┌─ PROVIDED MATERIAL

/-- R144: behind a status byte, no frame ENCODE emits and no frame DECODE accepts is taken for an acknowledge. -/
def Obligations.NoFrameIsTakenForAnAcknowledge : Prop :=
  ∀ (b : Config.Build) (status : Byte), b.wf = true →
    (∀ (cc : Byte) (params : List Byte), params.length ≤ b.maxParams →
      (blockFunction b (ackchkRequestOf
        (status :: (blockFunction b (encodeRequestOf cc params)).odata))).ack = false) ∧
    (∀ (exp : Byte) (raw : List Byte),
      (blockFunction b (decodeRequestOf exp raw)).status = .ok ∨
        (blockFunction b (decodeMinRequestOf exp raw)).status = .ok →
      (blockFunction b (ackchkRequestOf (status :: raw))).ack = false)

/-! ### Responses -/

/-- R163, R69: a response whose STATUS is not OK is all zero but STATUS. -/
def Obligations.ErrorResponsesAreZeroButStatus : Prop :=
  ∀ (b : Config.Build) (q : Request), (blockFunction b q).status ≠ .ok →
    blockFunction b q =
      { status := (blockFunction b q).status, ack := false, tfi := 0x00#8, code := 0x00#8, odata := [] }

/-- R160: the number of each status, the operation that raises it, and exactly when the request-level and ENCODE's statuses
are answered. -/
def Obligations.StatusesComeFromTheirOperations : Prop :=
  (Status.ok.code = 0 ∧ Status.badMarker.code = 1 ∧ Status.badChecksum.code = 2 ∧
    Status.lengthMismatch.code = 3 ∧ Status.contractViolation.code = 4 ∧ Status.badRequest.code = 5) ∧
  ∀ (b : Config.Build) (q : Request),
    ((blockFunction b q).status ∈ [.badMarker, .badChecksum, .lengthMismatch] → q.ctrl = 0x02#8 ∨ q.ctrl = 0x06#8) ∧
    ((blockFunction b q).status = .contractViolation ↔
      q.dlen ≤ b.dataMax ∧ q.ctrl = 0x01#8 ∧ b.maxParams < q.dlen) ∧
    ((blockFunction b q).status = .badRequest ↔ b.dataMax < q.dlen ∨ q.ctrl ∉ ctrlMap)

/-- R25, R68, R69: ACK is 0 in every response but an ACKCHK's, TFI and CODE are 0 in every response but a DECODE's, and
only ENCODE and DECODE answer bytes. -/
def Obligations.FieldsNotProducedAreZero : Prop :=
  ∀ (b : Config.Build) (q : Request),
    (q.ctrl ≠ 0x03#8 → (blockFunction b q).ack = false) ∧
    (q.ctrl ≠ 0x02#8 → q.ctrl ≠ 0x06#8 → (blockFunction b q).tfi = 0x00#8 ∧ (blockFunction b q).code = 0x00#8) ∧
    (q.ctrl ≠ 0x01#8 → q.ctrl ≠ 0x02#8 → q.ctrl ≠ 0x06#8 → (blockFunction b q).odata = [])

/-- R28, R68: in every build a response holds at most 262 bytes, so OLEN fits its 9-bit field. -/
def Obligations.ResponseBytesFitTheirField : Prop :=
  ∀ (b : Config.Build) (q : Request), b.wf = true →
    (blockFunction b q).olen ≤ 262 ∧ (blockFunction b q).olenField.toNat = (blockFunction b q).olen

/-- R12, R22, R60, R68: PHASE's numbers, ACK as its 1-bit field, and DLEN as its 9-bit field, which holds the count of
every request the port can carry. -/
def Obligations.PortFieldsHoldTheirValues : Prop :=
  (Phase.idle.encoding = 0#2 ∧ Phase.busy.encoding = 1#2 ∧ Phase.done.encoding = 2#2) ∧
  (∀ r : Response, (r.ack = true → r.ackField = 1#1) ∧ (r.ack = false → r.ackField = 0#1)) ∧
  (∀ q : Request, q.wf = true → q.dlenField.toNat = q.data.length)

/-! ### Frames -/

/-- R45, R164, R196: what ENCODE, DECODE, DECODE.MIN and ACKCHK change: PHASE, REQ_L and RSP_L, as a compute step does, and
nothing else, whatever the outcome. -/
def Obligations.InstructionsChangeOnlyTheHandshake : Prop :=
  ∀ (i : Instr) (s t : State), exec i s = .next t →
    t.phase = .done ∧ t.reqL = none ∧ t.rspL.isSome = true ∧
    t.build = s.build ∧ t.events = s.events ∧ t.replies = s.replies

/-- R27, R45: what an instruction answers depends on it and the build alone, not on anything an earlier request left. -/
def Obligations.AnswersDoNotDependOnEarlierState : Prop :=
  ∀ (i : Instr) (s s' : State), s.build = s'.build →
    ∃ t t' : State, exec i s = .next t ∧ exec i s' = .next t' ∧ t.rspL = t'.rspL
end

└─

From the material above, copy exactly the lines between the line holding "the count of" and the line holding "t.phase = .done", inclusive, and only those.

→ **COMPLETED TASK**
/-- R12, R22, R60, R68: PHASE's numbers, ACK as its 1-bit field, and DLEN as its 9-bit field, which holds the count of
every request the port can carry. -/
def Obligations.PortFieldsHoldTheirValues : Prop :=
  (Phase.idle.encoding = 0#2 ∧ Phase.busy.encoding = 1#2 ∧ Phase.done.encoding = 2#2) ∧
  (∀ r : Response, (r.ack = true → r.ackField = 1#1) ∧ (r.ack = false → r.ackField = 0#1)) ∧
  (∀ q : Request, q.wf = true → q.dlenField.toNat = q.data.length)

/-! ### Frames -/

/-- R45, R164, R196: what ENCODE, DECODE, DECODE.MIN and ACKCHK change: PHASE, REQ_L and RSP_L, as a compute step does, and
nothing else, whatever the outcome. -/
def Obligations.InstructionsChangeOnlyTheHandshake : Prop :=
  ∀ (i : Instr) (s t : State), exec i s = .next t →
    t.phase = .done ∧ t.reqL = none ∧ t.rspL.isSome = true ∧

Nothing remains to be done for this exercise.